Copy each line from the data that has the word "command" in it.

════════

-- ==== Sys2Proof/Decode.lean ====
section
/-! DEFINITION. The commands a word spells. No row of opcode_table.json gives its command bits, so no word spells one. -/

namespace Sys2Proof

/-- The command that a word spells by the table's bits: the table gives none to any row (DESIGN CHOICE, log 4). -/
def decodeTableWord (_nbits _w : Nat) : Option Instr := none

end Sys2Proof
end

════════

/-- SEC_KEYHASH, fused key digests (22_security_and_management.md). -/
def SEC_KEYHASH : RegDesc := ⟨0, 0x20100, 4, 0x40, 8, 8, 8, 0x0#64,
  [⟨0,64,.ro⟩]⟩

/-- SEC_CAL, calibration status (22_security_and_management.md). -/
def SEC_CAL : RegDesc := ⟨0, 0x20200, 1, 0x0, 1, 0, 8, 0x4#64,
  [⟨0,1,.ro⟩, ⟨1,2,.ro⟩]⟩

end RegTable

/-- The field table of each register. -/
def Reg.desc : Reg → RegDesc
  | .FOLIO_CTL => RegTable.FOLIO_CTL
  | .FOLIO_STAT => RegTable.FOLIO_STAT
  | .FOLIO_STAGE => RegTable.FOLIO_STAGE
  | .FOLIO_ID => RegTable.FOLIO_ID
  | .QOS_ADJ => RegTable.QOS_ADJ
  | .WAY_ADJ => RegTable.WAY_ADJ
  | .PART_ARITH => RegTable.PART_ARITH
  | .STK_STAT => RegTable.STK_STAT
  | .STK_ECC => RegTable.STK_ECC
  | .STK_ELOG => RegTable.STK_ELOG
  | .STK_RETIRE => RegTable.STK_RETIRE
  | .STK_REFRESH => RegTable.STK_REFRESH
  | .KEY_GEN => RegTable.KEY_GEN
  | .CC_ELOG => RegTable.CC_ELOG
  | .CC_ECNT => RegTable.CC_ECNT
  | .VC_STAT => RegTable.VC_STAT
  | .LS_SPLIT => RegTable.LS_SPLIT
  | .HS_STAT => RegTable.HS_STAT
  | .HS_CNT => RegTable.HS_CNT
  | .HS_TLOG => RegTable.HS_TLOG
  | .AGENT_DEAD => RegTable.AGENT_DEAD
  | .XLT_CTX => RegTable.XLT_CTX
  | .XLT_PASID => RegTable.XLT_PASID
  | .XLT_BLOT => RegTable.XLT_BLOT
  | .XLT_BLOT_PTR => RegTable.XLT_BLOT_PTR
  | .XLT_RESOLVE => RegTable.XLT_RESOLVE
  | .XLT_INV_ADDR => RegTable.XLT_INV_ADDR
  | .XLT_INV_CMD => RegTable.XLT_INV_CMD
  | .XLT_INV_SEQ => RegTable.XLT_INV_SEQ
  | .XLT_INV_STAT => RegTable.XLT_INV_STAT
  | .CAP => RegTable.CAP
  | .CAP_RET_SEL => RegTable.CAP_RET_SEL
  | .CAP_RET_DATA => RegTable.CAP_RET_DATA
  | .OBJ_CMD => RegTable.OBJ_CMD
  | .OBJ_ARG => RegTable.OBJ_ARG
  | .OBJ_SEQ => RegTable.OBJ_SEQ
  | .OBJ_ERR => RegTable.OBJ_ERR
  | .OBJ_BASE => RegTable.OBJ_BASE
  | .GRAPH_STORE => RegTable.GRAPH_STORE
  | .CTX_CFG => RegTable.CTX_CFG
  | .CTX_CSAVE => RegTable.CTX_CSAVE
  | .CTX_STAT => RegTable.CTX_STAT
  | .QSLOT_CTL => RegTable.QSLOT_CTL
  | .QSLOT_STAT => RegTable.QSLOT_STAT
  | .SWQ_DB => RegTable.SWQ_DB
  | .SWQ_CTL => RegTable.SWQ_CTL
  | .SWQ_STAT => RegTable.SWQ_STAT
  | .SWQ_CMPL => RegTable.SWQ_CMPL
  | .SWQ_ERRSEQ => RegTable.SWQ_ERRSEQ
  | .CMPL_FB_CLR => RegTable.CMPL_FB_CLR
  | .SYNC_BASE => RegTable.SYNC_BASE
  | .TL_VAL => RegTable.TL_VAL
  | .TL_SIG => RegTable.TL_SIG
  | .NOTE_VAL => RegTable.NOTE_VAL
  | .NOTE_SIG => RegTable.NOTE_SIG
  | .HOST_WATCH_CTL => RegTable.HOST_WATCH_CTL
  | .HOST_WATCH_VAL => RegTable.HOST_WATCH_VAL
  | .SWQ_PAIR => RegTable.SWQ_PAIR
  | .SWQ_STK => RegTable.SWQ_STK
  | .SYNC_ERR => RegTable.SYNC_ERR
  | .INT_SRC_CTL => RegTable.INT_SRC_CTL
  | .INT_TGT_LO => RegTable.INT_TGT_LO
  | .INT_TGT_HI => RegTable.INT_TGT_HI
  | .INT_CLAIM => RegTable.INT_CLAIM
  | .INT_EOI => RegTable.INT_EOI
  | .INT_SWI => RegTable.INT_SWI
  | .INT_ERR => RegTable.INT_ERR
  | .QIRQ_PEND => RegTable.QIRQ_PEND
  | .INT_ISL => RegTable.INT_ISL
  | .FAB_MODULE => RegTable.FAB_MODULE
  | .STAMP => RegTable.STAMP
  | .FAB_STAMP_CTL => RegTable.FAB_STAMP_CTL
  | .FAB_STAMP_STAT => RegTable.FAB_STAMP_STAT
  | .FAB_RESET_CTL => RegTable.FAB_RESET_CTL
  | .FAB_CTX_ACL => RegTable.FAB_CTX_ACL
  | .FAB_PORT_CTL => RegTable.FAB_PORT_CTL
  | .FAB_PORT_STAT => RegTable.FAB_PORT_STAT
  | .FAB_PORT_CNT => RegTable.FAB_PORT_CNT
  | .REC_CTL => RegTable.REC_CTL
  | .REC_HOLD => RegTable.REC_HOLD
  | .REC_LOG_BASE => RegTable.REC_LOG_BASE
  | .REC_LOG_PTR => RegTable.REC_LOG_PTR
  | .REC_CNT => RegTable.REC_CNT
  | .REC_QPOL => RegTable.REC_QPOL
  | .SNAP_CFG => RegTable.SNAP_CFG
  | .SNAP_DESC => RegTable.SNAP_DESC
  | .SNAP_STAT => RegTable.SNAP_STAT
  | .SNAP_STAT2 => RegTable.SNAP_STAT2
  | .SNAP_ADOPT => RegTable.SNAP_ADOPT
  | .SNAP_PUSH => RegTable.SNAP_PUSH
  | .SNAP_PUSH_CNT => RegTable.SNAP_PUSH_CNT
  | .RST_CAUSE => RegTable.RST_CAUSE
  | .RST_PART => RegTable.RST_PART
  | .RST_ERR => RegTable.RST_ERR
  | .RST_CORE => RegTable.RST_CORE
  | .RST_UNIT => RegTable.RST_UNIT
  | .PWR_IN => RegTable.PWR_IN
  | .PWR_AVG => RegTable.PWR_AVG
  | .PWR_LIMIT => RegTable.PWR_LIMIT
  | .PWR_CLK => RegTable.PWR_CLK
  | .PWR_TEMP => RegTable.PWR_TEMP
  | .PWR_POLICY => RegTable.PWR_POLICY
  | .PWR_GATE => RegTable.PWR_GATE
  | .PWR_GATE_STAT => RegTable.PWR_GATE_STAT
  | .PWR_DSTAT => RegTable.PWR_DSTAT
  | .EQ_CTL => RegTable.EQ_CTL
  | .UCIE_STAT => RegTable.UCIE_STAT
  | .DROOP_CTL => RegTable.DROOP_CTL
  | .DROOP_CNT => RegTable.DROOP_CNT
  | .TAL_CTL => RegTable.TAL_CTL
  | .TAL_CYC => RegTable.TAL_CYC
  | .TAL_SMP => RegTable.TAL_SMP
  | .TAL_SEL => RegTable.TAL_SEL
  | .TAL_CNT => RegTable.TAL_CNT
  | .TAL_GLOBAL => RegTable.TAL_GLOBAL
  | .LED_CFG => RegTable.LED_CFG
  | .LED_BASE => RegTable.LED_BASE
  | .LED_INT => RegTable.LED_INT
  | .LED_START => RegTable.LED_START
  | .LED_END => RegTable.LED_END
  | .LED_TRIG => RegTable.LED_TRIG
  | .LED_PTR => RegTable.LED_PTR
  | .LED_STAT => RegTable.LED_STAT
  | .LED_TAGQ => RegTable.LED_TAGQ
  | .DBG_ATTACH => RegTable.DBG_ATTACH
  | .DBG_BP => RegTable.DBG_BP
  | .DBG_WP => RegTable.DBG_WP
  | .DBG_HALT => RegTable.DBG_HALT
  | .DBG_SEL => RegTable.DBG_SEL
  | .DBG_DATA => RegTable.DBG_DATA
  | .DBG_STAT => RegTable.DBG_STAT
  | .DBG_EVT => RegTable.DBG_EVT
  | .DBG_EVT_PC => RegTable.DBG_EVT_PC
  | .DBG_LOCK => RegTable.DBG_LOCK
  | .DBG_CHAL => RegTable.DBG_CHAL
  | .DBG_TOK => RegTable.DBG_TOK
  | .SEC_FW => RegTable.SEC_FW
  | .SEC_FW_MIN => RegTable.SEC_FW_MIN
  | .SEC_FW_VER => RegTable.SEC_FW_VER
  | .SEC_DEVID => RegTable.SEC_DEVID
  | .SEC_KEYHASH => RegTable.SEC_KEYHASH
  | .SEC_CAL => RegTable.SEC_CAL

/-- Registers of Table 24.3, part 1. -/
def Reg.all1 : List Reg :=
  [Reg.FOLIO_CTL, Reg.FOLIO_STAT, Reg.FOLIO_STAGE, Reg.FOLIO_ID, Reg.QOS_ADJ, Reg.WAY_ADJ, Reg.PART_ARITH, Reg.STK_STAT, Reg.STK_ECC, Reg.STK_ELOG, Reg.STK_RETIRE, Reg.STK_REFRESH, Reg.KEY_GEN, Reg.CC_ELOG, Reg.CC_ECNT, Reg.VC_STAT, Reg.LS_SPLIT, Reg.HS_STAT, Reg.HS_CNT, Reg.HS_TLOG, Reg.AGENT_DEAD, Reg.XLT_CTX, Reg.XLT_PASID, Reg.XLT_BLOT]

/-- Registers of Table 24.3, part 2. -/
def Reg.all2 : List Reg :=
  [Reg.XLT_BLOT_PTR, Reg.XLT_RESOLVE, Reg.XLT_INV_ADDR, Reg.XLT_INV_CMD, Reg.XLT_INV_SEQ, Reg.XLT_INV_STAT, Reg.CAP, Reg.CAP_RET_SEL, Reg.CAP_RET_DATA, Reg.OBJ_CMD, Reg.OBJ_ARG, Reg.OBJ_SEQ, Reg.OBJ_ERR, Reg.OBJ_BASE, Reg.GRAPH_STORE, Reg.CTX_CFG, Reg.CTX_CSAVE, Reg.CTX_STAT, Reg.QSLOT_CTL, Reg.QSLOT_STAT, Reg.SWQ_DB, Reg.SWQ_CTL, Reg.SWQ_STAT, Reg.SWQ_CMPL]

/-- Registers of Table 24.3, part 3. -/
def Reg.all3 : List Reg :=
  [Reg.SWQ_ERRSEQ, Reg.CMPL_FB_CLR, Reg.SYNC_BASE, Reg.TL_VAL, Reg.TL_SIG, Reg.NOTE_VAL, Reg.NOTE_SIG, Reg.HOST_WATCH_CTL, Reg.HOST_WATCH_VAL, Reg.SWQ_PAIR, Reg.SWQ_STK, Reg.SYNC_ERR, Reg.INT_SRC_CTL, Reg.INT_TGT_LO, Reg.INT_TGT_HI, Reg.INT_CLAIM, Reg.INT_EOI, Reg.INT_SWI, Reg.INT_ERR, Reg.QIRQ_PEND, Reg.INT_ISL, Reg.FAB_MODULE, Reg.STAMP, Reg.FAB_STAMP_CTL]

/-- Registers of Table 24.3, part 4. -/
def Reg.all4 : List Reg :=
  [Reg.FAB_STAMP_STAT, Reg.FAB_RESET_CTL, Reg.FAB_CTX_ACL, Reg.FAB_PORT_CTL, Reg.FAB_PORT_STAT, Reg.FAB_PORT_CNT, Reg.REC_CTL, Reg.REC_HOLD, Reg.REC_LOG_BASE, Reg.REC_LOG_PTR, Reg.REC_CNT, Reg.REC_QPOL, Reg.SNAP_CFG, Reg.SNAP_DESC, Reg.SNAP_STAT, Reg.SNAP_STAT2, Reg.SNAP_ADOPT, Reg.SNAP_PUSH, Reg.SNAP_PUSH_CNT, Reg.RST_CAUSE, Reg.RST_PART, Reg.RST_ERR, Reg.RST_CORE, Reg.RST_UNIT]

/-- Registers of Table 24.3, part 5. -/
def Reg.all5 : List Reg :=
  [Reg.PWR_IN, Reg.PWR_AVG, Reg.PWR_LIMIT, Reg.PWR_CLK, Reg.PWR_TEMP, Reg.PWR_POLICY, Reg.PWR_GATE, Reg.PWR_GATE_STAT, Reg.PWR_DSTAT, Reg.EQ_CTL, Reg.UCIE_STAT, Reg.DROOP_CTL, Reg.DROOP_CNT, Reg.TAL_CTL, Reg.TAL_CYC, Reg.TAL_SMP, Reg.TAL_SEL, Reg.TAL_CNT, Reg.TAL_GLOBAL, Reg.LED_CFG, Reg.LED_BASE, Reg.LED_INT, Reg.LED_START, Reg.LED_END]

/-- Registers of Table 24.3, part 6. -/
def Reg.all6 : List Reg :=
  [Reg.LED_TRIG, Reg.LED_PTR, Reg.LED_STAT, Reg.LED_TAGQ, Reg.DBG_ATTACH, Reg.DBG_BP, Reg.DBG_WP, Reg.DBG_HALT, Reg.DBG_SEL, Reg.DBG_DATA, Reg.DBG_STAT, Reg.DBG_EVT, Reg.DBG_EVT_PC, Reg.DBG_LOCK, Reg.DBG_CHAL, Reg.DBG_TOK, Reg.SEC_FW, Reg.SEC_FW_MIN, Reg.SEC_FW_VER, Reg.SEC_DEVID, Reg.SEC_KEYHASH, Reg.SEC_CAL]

════════

**Answer area:**
/-! DEFINITION. The commands a word spells. No row of opcode_table.json gives its command bits, so no word spells one. -/
/-- The command that a word spells by the table's bits: the table gives none to any row (DESIGN CHOICE, log 4). -/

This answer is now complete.